Another limitation in this study is that the identified gene fusions were primarily private, occurring only in a single tumor. However, this phenomenon has been observed in other solid tumors.3335 In contrast, gene expression changes associated with these fusions were observed to be pervasive among the whole tumor cohort. Genes with up regulation in the presence of a fusion, such as EGFR and TBCD, were also up regulated in tumors as a whole when compared to normal tissue.

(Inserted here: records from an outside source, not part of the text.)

/-! Captures and registers (R379). -/

/-- The seconds and nanoseconds of the three clocks. -/
def State.clockNs (s : State) (c : Nat) : Nat :=
  if c < 2 then (s.live.ptp.slot c).ns s.now else s.live.ptp.inUse s.live.cst.slewPpb s.now / nsUnit

/-- CAPTURE of a source in a transaction: the first of a transaction latches all clocks, a further one is ignored and counted. -/
def State.ptpCapture (s : State) (src : Source) (txn : Nat) : State :=
  let k := srcCode src
  if tfind s.live.ptp.capTxn k = some txn then s.werr 0x3528 src .state
  else s.modPtp fun p => { p with
    capTxn := tset p.capTxn k txn
    banks := (List.range 3).foldl (fun b c => tset b (k * 3 + c) (s.clockNs c / 1000000000, s.clockNs c % 1000000000)) p.banks }

/-- A capture register as its source reads it. -/
def Ptp.capWord (p : Ptp) (src : Source) (c r : Nat) : Word :=
  match tfind p.banks (srcCode src * 3 + c) with
  | none => 0
  | some (sec, ns) => if r = 0 then word sec else if r = 4 then word (sec / 2 ^ 32 % 65536) else pack [(0, 30, ns), (31, 1, 1)]

/-- The state code of a slot in PTP_STATUS: off, acquiring, locked, holdover. -/
def Ptp.stCode (p : Ptp) (c : Cst) (d : Nat) : Nat :=
  if !c.ptpOn d then 0 else if (p.slot d).locked then 2 else if p.use = d ∧ (p.slot d).wasLocked ∧ !(p.slot (1 - d)).locked then 3 else 1

/-- The PTP_ registers at 0x3500; `live` gives the capture banks. -/
def readPtp (k live : Core) (src : Source) (addr : Nat) : Word :=
  let p := k.ptp
  let at_ := k.epc.boundaryAt
  let port := fun d => match (p.slot d).master with
    | some (q, _) => q
    | none => 0
  let o := p.ofsNow k.cst.slewPpb at_
  match addr with
  | 0x3500 => pack [(0, 2, p.stCode k.cst 0), (2, 1, port 0), (3, 2, p.stCode k.cst 1), (5, 1, port 1), (6, 1, p.use), (7, 1, (o ≠ 0 : Bool).toNat),
      (8, 1, p.stepped.toNat), (9, 1, k.eth.port0.ovf.toNat), (10, 1, k.eth.port1.ovf.toNat), (11, 1, p.switchSeen.toNat)]
  | 0x3504 => wordInt p.slot0.theta
  | 0x3508 => wordInt p.slot1.theta
  | 0x350C => wordInt ((p.slot0.delta.getD {}).ns32)
  | 0x3510 => wordInt ((p.slot1.delta.getD {}).ns32)
  | 0x3514 => word p.slot0.addend
  | 0x3518 => word p.slot1.addend
  | 0x351C => wordInt (clampInt (-(2 ^ 31)) (2 ^ 31 - 1) (o.fdiv (ofsScale * nsUnit)))
  | 0x3520 => pack [(0, 5, k.eth.port0.tsq.length), (8, 5, k.eth.port1.tsq.length), (16, 16, p.tsqDrop)]
  | 0x3524 => pack [(0, 1, p.slot0.servoOff.toNat), (1, 1, p.slot1.servoOff.toNat)]
  | 0x3560 => p.loadSl
  | 0x3564 => p.loadSh
  | 0x3568 => p.loadNs
  | 0x356C => word p.loadClock
  | _ => if 0x3530 ≤ addr ∧ addr < 0x3560 then live.ptp.capWord src ((addr - 0x3530) / 16) (addr % 16) else 0
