/-- BACKUP_DOMAIN_LOSS (R412): both supplies lost; the domain restarts with its reset values and INVALID set. The tamper
latch and counts are kept in this domain too (R462). -/
def execBackupDomainLoss (s : State) : Host.Outcome State Fault Refusal :=
  .next ((s.modClk fun c => { ({} : Clk) with
      curve := c.curve
      alarms := c.alarms.map fun p => (p.1, { p.2 with armed := false, next := 0, lastFired := none, owed := false, late := false })
      capYra := c.capYra, capYml := c.capYml, capDbg := c.capDbg, capTxn := c.capTxn
      loadSl := c.loadSl, loadSh := c.loadSh, loadSub := c.loadSub, onVbak := c.onVbak
      low0 := c.low0, low1 := c.low1, active0 := c.active0, active1 := c.active1 }).modSec fun x => { x with
    tStart := false, tLoad := false, tSleep := false, tRun := false, tKeyop := false, ackPending := false, tamperCount := 0
    armedCopy := false })

/-! Epoch 0 and the boundary. -/

/-- R420, R427: the alarms at epoch 0; ARM arms, what fired in BACKUP is journalled and pulses its tag (R428). -/
def State.startCalendar (s : State) : State :=
  let s := (List.range 16).foldl (fun s n =>
    let b := (s.live.cst.rec? 0x90 0x902 n).getD []
    let a := tget s.live.clk.alarms n {}
    let s := if a.owed then s.alarmSeen n a.tag else s
    let a := { a with owed := false }
    if b = [] then s.modClk fun c => { c with alarms := tset c.alarms n { a with conf := false, armed := false, wake := false } }
    else
      let at_ := u64 b 4
      let per := u32 b 12
      let same : Bool := a.conf && a.at_ = at_ && a.period = per
      let a := { a with
        conf := true, periodic := u8 b 0 = 2, wake := (u8 b 1).testBit 0, at_ := at_, period := per, tag := u32 b 16
        armed := a.armed && same, lastFired := if same then a.lastFired else none }
      let s := s.modClk fun c => { c with alarms := tset c.alarms n a }
      if (u8 b 1).testBit 1 && !a.armed then s.armAlarm n else s) s
  (s.modClk fun c => { c with winRef := 0, armed := none, autoStep := false, pairStep := none, dst := s.live.cst.dstAt s.calSec }).settleRef

/-- R416: the calendar latched at a boundary; the value of the active unit comes with its EPOCH frame. -/
def State.latchCalendar (s : State) : State :=
  (s.modClk fun c => { c with bound := some c.counts, pairValue := none, dst := s.live.cst.dstAt s.calSec }).settleRef

/-! Captures and registers (R417). -/

def Clk.cap (c : Clk) : Source → ClkCapture
  | .yml => c.capYml
  | .dbg => c.capDbg
  | _ => c.capYra

/-- CAPTURE of a source in a transaction (R417): a second one in a transaction is ignored and counted. -/
def State.clkCapture (s : State) (src : Source) (txn : Nat) : State :=
  let k := srcCode src
  if tfind s.live.clk.capTxn k = some txn then s.werr 0x3C20 src .state
  else
    let sec := s.calSec
    let v : ClkCapture := {
      counts := s.live.clk.counts, valid := true, ofsMin := s.live.cst.localOfs sec, dst := s.live.cst.dstAt sec
      wday := weekday (s.live.cst.localDay sec), minute := s.live.cst.localMinute sec }
    s.modClk fun c =>
      let c := { c with capTxn := tset c.capTxn k txn }
      match src with
      | .yml => { c with capYml := v }
      | .dbg => { c with capDbg := v }
      | _ => { c with capYra := v }

/-- The three words of a stamp: SL, SH, SUB with VALID in bit 31. -/
def stampWord (c : Option Nat) (r : Nat) : Word :=
  match c with
  | none => 0
  | some n =>
    match r with
    | 0 => word (n / 32768)
    | 1 => word (n / 32768 / 2 ^ 32 % 65536)
    | _ => pack [(0, 15, n % 32768), (31, 1, 1)]

/-- The CLK_ registers at 0x3C00; `live` gives the capture banks. -/
def readClk (k live : Core) (src : Source) (addr : Nat) : Word :=
  let c := k.clk
  let ref := if c.pairValue.isSome then 3 else ({ live := k } : State).calRef
  let cap := live.clk.cap src
  match addr with
  | 0x3C00 => pack [(0, 1, c.invalid.toNat), (1, 1, c.battLow.toNat), (2, 2, ref), (4, 1, c.refLost.toNat), (5, 1, c.stepSeen.toNat), (6, 1, c.dst.toNat)]
  | 0x3C04 => wordInt c.trimT
  | 0x3C08 => wordInt c.trimR
  | 0x3C0C => wordInt c.temp
  | 0x3C10 => pack [(0, 12, c.vbakMv)]
  | 0x3C24 => if cap.valid then stampWord (some cap.counts) 0 else 0
  | 0x3C28 => if cap.valid then stampWord (some cap.counts) 1 else 0
  | 0x3C2C => if cap.valid then stampWord (some cap.counts) 2 else 0
  | 0x3C30 => pack [(0, 12, (cap.ofsMin % 4096).toNat), (12, 1, cap.dst.toNat), (13, 3, cap.wday), (16, 11, cap.minute)]
  | 0x3C40 => c.loadSl
  | 0x3C44 => word (c.loadSh.toNat % 65536)
  | 0x3C48 => word (c.loadSub.toNat % 32768)
  | 0x3C8C => word (c.tampSrc % 4)
  | 0x3C90 => word c.fired
  | 0x3C94 => word c.late
  | 0x3C98 => word c.rep
  | 0x3CA0 =>
    word (c.alarms.foldl (fun w p => w ||| (if p.2.armed then 2 ^ p.1 else 0) ||| (if p.2.conf then 2 ^ (16 + p.1) else 0)) 0)
  | _ =>
    if 0x3C50 ≤ addr ∧ addr < 0x3C5C then stampWord c.bound ((addr - 0x3C50) / 4)
    else if 0x3C60 ≤ addr ∧ addr < 0x3C6C then stampWord c.loss ((addr - 0x3C60) / 4)
    else if 0x3C6C ≤ addr ∧ addr < 0x3C78 then stampWord c.ret ((addr - 0x3C6C) / 4)
    else if 0x3C80 ≤ addr ∧ addr < 0x3C8C then stampWord c.tamp ((addr - 0x3C80) / 4)
    else if 0x3CC0 ≤ addr ∧ addr < 0x3CE4 then wordInt (c.curve.getD ((addr - 0x3CC0) / 4) 0)
    else if 0x3D00 ≤ addr ∧ addr < 0x3D80 then tget c.bkp ((addr - 0x3D00) / 4) 0
    else 0
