-- ==== Sys2Proof/Machine/Dispatch.lean ====
section
/-! DEFINITION. The one place where a command is given its meaning: one arm per constructor of Instr, each a direct call. -/
namespace Sys2Proof.Machine

open Sys2Proof
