-- ==== Sys2Proof/Machine/Core.lean ====
section
/-! DEFINITION. The machine as the host runs it. -/

def Sys2Proof.core : Host.Core := { State := Sys2Proof.Machine.State, Fault := Sys2Proof.Machine.Fault, Refusal := Sys2Proof.Machine.Refusal, step := Sys2Proof.Machine.step, reset := Sys2Proof.Machine.State.reset }
end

These gene expression changes were augmented in the presence of a fusion, as tumors with a fusion had the highest level of gene expression among the tumor cohort in 81% of up-regulated genes and lowest expression in 75% of down-regulated genes. The fusion may represent one mechanism of gene activation or suppression, where other tumors without a fusion may rely on other mechanisms to achieve gene expression changes, including transcriptional, genomic, and epigenetic alterations. For instance, the gene PTPRT was seen to be down regulated in association with a gene fusion, but PTPRT was also significantly down regulated in tumors without a gene fusion. This could be mediated by frequent promoter hypermethylation of PTPRT, which has been reported in HNSCC tumors.36

Some particularly relevant genes appear in the list of genes that are affected by the presence of a gene fusion including EGFR, ERBB4, ZNF750 and PTPRT. These results suggest a potential functional role in HPV-positive OPSCC. Additionally, although not statistically significant, PTEN was also observed to be down regulated in the presence of a gene fusion that was biologically validated. EGFR has long been recognized as a functionally relevant gene in HNSCC with overexpression in up to 90% of tumors,37 and it remains the only gene targeted by an FDA-approved therapy for HNSCC. ERBB4, or HER4, is another member of the epidermal growth factor tyrosine kinase receptor family, and the related ERBB2 is mutated in 4% of HNSCC tumors.10 ZNF750 regulates late epidermal differentiation by inhibiting progenitor genes,38,39 and mutations were identified in 4% of the TCGA HNSCC cohort10 as well as in esophageal SCC.40 PTPRT is a negative regulator of STAT3 signaling,41 and inhibition of this gene has reported in HNSCC tumors through promoter hypermethylation in HNSCC tumors36 as well as inactivating mutations in both HNSCC and colorectal tumors.42,43 Several other relatively unexplored gene candidates were identified, including genes in the dynein family (DNAH6, DNAH12, DNAH17) and tubulin cofactor (TBCD), which may play roles in centromere formation44 and intracellular transport of molecules, including p53.45 Future studies may further elucidate the functional role of these fusion candidates.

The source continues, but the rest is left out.